- WORK TO COMPLETE
Go through the following data and transcribe exactly the stretch of lines from the one holding "s.ctl with joy" to the one holding "let a := s.accessed who 0x0B 0x8010", both included.

- DATA FOR ANALYSIS
-- ==== Sys2Proof/Machine/CmdCtl.lean ====
section
/-! DEFINITION. Meanings of the allocation, control and output commands (06_gnss_baseband.md R170; 10_thrust_allocation.md; 11_positioning_loop.md; 12_outputs_annunciator.md). -/

namespace Sys2Proof.Machine

open Sys2Proof

/-- The opcode of WRITE_REG (Table 14.3), which carries writes of pair-domain registers. -/
def opWriteReg : Half := 0x0021

/-- The register access that a command stands for is counted (R534). -/
def State.accessed (s : State) (who : Who) (block ofs : Nat) : State := { s with svc := s.svc.countAccess who block ofs true false }

-- ## The front ends

/-- The index and value of the first verified entry of a port that reads back otherwise (R170). -/
def spiMismatch (port : Nat) : Nat → List SpiWrite → List Word → Option (Nat × Word)
  | _, [], _ => none
  | i, w :: l, vals =>
    if w.port.toNat = port ∧ w.verify then
      match vals with
      | v :: vs => if v = w.value then spiMismatch port (i + 1) l vs else some (i, v)
      | [] => none
    else spiMismatch port (i + 1) l vals

/-- FRONT_END_READBACK (R170): the verified entries of a port read back; a mismatch disables its streams. -/
def execFrontEndReadback (port : BitVec 2) (values : List Word) (s : State) : Host.Outcome State Fault Refusal :=
  .next (
    let p := port.toNat
    if s.gns.spiPending.any (fun w => decide (w.port.toNat = p)) then
      let a : State := { s with gns := { s.gns with spiPending := s.gns.spiPending.filter (fun w => decide (w.port.toNat ≠ p)) } }
      let writes := match s.gns.table with | some t => t.spi | none => []
      match spiMismatch p 0 writes values with
      | none => a
      | some (i, v) =>
        let g := (List.range 4).foldl (fun (g : GnsSt) k =>
          (g.setStrm (4 * p + k) { g.strm (4 * p + k) with feCfg := true, disabled := true }).stopStream (4 * p + k)) a.gns
        { a with gns := g }.raise [(0x050A, [wordN p, wordN i, v])]
    else s)

-- ## Allocation

/-- DEVICE_OUT (R284): a staged write of ALC_D_CTRL. -/
def execDeviceOut (h : HostRef) (device : BitVec 6) (s : State) : Host.Outcome State Fault Refusal :=
  .next (s.unionCmd h opWriteReg (fun a => a.deviceOut device.toNat))

/-- DEVICE_IN (R284, R286). -/
def execDeviceIn (h : HostRef) (device : BitVec 6) (s : State) : Host.Outcome State Fault Refusal :=
  .next (s.unionCmd h opWriteReg (fun a => a.deviceIn device.toNat))

/-- DEVICE_UNLOCK (R284, R286). -/
def execDeviceUnlock (h : HostRef) (device : BitVec 6) (s : State) : Host.Outcome State Fault Refusal :=
  .next (s.unionCmd h opWriteReg (fun a => a.deviceUnlock device.toNat))

/-- SECTOR_ENABLE (R290): a staged write of ALC_D_SECTOR. -/
def execSectorEnable (h : HostRef) (device : BitVec 6) (mask : BitVec 4) (s : State) : Host.Outcome State Fault Refusal :=
  .next (s.unionCmd h opWriteReg (fun a => a.sectorWrite device.toNat mask))

/-- VARIANT_OVERRIDE (R293). -/
def execVariantOverride (h : HostRef) (variant : BitVec 12) (enable : Bool) (s : State) : Host.Outcome State Fault Refusal :=
  .next (s.unionCmd h 0x0033 (fun a => a.overrideWrite variant enable))

-- ## Control

/-- SET_MODE (R315, R316); a mode that Table 11.5 does not list breaks the payload. -/
def execSetMode (h : HostRef) (mode : Byte) (s : State) : Host.Outcome State Fault Refusal :=
  .next (s.unionCmd h 0x0030 (fun a => if 4 < mode.toNat then (a, stBadRequest, 0) else a.modeRequest mode.toNat (refWord h)))

/-- SET_POINT (R318). -/
def execSetPoint (h : HostRef) (north east : Int) (heading : Word) (goPos goPsi : Bool) (turn : BitVec 2) (s : State) :
    Host.Outcome State Fault Refusal :=
  .next (s.unionCmd h 0x0031 (fun a => a.setPoint north east heading goPos goPsi turn.toNat))

/-- GO_POS (R318): a staged write of CTL_SP_CTRL. -/
def execGoPos (h : HostRef) (s : State) : Host.Outcome State Fault Refusal :=
  .next (s.unionCmd h opWriteReg (fun a => a.setpointGo true false 0))

/-- GO_PSI (R318): a staged write of CTL_SP_CTRL, with GO_POS in the same word or without it. -/
def execGoPsi (h : HostRef) (turn : BitVec 2) (withPos : Bool) (s : State) : Host.Outcome State Fault Refusal :=
  .next (s.unionCmd h opWriteReg (fun a => a.setpointGo withPos true turn.toNat))

/-- SET_TARGET (R314). -/
def execSetTarget (h : HostRef) (binding : BitVec 3) (s : State) : Host.Outcome State Fault Refusal :=
  .next (s.unionCmd h 0x0032 (fun a => a.setTarget binding))

/-- WINCH_MODE_REQUEST (R321): a staged write of CTL_WINCHw. -/
def execWinchModeRequest (h : HostRef) (winch : BitVec 5) (mode : BitVec 2) (s : State) : Host.Outcome State Fault Refusal :=
  .next (s.unionCmd h opWriteReg (fun a => a.winchWrite winch.toNat mode.toNat (refWord h)))

/-- STAB_ENABLE (R323): a staged write of CTL_STABs. -/
def execStabEnable (h : HostRef) (stab : BitVec 3) (enable : Bool) (s : State) : Host.Outcome State Fault Refusal :=
  .next (s.unionCmd h opWriteReg (fun a => a.stabWrite stab.toNat enable))

/-- COEF_APPLY (R307): staged for a PAIR slot; on a LOCAL slot a direct write that waits for the next edge. -/
def execCoefApply (who : Who) (h : HostRef) (slot : BitVec 11) (s : State) : Host.Outcome State Fault Refusal :=
  .next (if s.slotIsPair slot.toNat then s.unionCmd h opWriteReg (fun a => a.coefsNow slot.toNat (refWord h))
    else ((s.accessed who 0x0A 0x803C).coefWrite slot.toNat 0x803C 1 (Who.sessionWord who)).1)

/-- JOY_TIMEOUT (R310): no entry for JOY_TIMEOUT beats. -/
def execJoyTimeout (s : State) : Host.Outcome State Fault Refusal :=
  .next (match s.ctl.table with
    | none => s
    | some t =>
      if t.joyField ≠ 0 ∧ (∀ m, s.ctl.joyMiss = some m → t.joyTimeout.toNat ≤ m) then
        { s with ctl := { s.ctl with joy := [0, 0, 0], flags := s.ctl.flags ||| 4, sticky := s.ctl.sticky ||| 32 } }
      else s)

/-- TARGET_LOSS (R315): TGT_VALID clear for TGT_LOSS_BEATS beats. -/
def execTargetLoss (s : State) : Host.Outcome State Fault Refusal :=
  .next (match s.ctl.table with
    | none => s
    | some t =>
      if s.ctl.mode = .followTarget ∧ t.tgtLossBeats.toNat ≤ s.ctl.lostBeats then
        let r := s.ctl.targetLost s.estView
        { s with ctl := r.1 }.raise r.2
      else s)

-- ## Outputs

/-- The output domain with what one of its operations did. -/
def State.withOut (s : State) (r : OutBlk × List Ev) : State := { s with out := r.1 }.raise r.2

/-- HOLD_TIMEOUT (R338): 1,100 µs after the last commit with no edge. -/
def execHoldTimeout (t : Nat) (s : State) : Host.Outcome State Fault Refusal :=
  .next (if s.awake && decide (s.beat.n.toNat * 1000000 + 1100000 ≤ t) then
      let a := s.reach t
      a.withOut (a.out.startHold a.beat.n t 2)
    else s)

/-- HOLD_LIMIT_EXPIRE (R338, R339): `atEdge` says that it falls on the edge of the first commit after hold. -/
def execHoldLimitExpire (output : BitVec 7) (atEdge : Bool) (s : State) : Host.Outcome State Fault Refusal :=
  .next (s.withOut (s.out.expire output.toNat atEdge))

/-- OUTPUT_RELEASE (R340). -/
def execOutputRelease (who : Who) (output : BitVec 7) (s : State) : Host.Outcome State Fault Refusal :=
  .next (if s.awake then
      let a := s.accessed who 0x0B 0x8010
      { a with out := a.out.releaseWrite output.toNat (Who.sessionWord who) }
    else s)

/-- HOST_VALUE_WRITE (R336). -/
def execHostValueWrite (who : Who) (output : BitVec 7) (value : Word) (s : State) : Host.Outcome State Fault Refusal :=
  .next (if s.awake then
      let a := s.accessed who 0x0B 0x800C
      { a with out := a.out.writeHost output.toNat value }
    else s)

/-- VLCD_FAULT (R347).  DESIGN CHOICE (log 24): the VLCD measured is no operand of the row, so event 0x0B07 carries a free value. -/
def execVlcdFault (s : State) : Host.Outcome State Fault Refusal :=
  .next (if s.awake && s.out.cfg.any (fun t => decide (t.annBias = 2)) then
      let f := s.fresh
      { f.2 with out := { s.out with flags := s.out.flags ||| 16 } }.raise [(0x0B07, [wordI (Config.freeInt 347 f.1)])]
    else s)

end Sys2Proof.Machine
end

- COMPLETED EXERCISE
        { s with ctl := { s.ctl with joy := [0, 0, 0], flags := s.ctl.flags ||| 4, sticky := s.ctl.sticky ||| 32 } }
      else s)

/-- TARGET_LOSS (R315): TGT_VALID clear for TGT_LOSS_BEATS beats. -/
def execTargetLoss (s : State) : Host.Outcome State Fault Refusal :=
  .next (match s.ctl.table with
    | none => s
    | some t =>
      if s.ctl.mode = .followTarget ∧ t.tgtLossBeats.toNat ≤ s.ctl.lostBeats then
        let r := s.ctl.targetLost s.estView
        { s with ctl := r.1 }.raise r.2
      else s)

-- ## Outputs

/-- The output domain with what one of its operations did. -/
def State.withOut (s : State) (r : OutBlk × List Ev) : State := { s with out := r.1 }.raise r.2

/-- HOLD_TIMEOUT (R338): 1,100 µs after the last commit with no edge. -/
def execHoldTimeout (t : Nat) (s : State) : Host.Outcome State Fault Refusal :=
  .next (if s.awake && decide (s.beat.n.toNat * 1000000 + 1100000 ≤ t) then
      let a := s.reach t
      a.withOut (a.out.startHold a.beat.n t 2)
    else s)

/-- HOLD_LIMIT_EXPIRE (R338, R339): `atEdge` says that it falls on the edge of the first commit after hold. -/
def execHoldLimitExpire (output : BitVec 7) (atEdge : Bool) (s : State) : Host.Outcome State Fault Refusal :=
  .next (s.withOut (s.out.expire output.toNat atEdge))

/-- OUTPUT_RELEASE (R340). -/
def execOutputRelease (who : Who) (output : BitVec 7) (s : State) : Host.Outcome State Fault Refusal :=
  .next (if s.awake then
      let a := s.accessed who 0x0B 0x8010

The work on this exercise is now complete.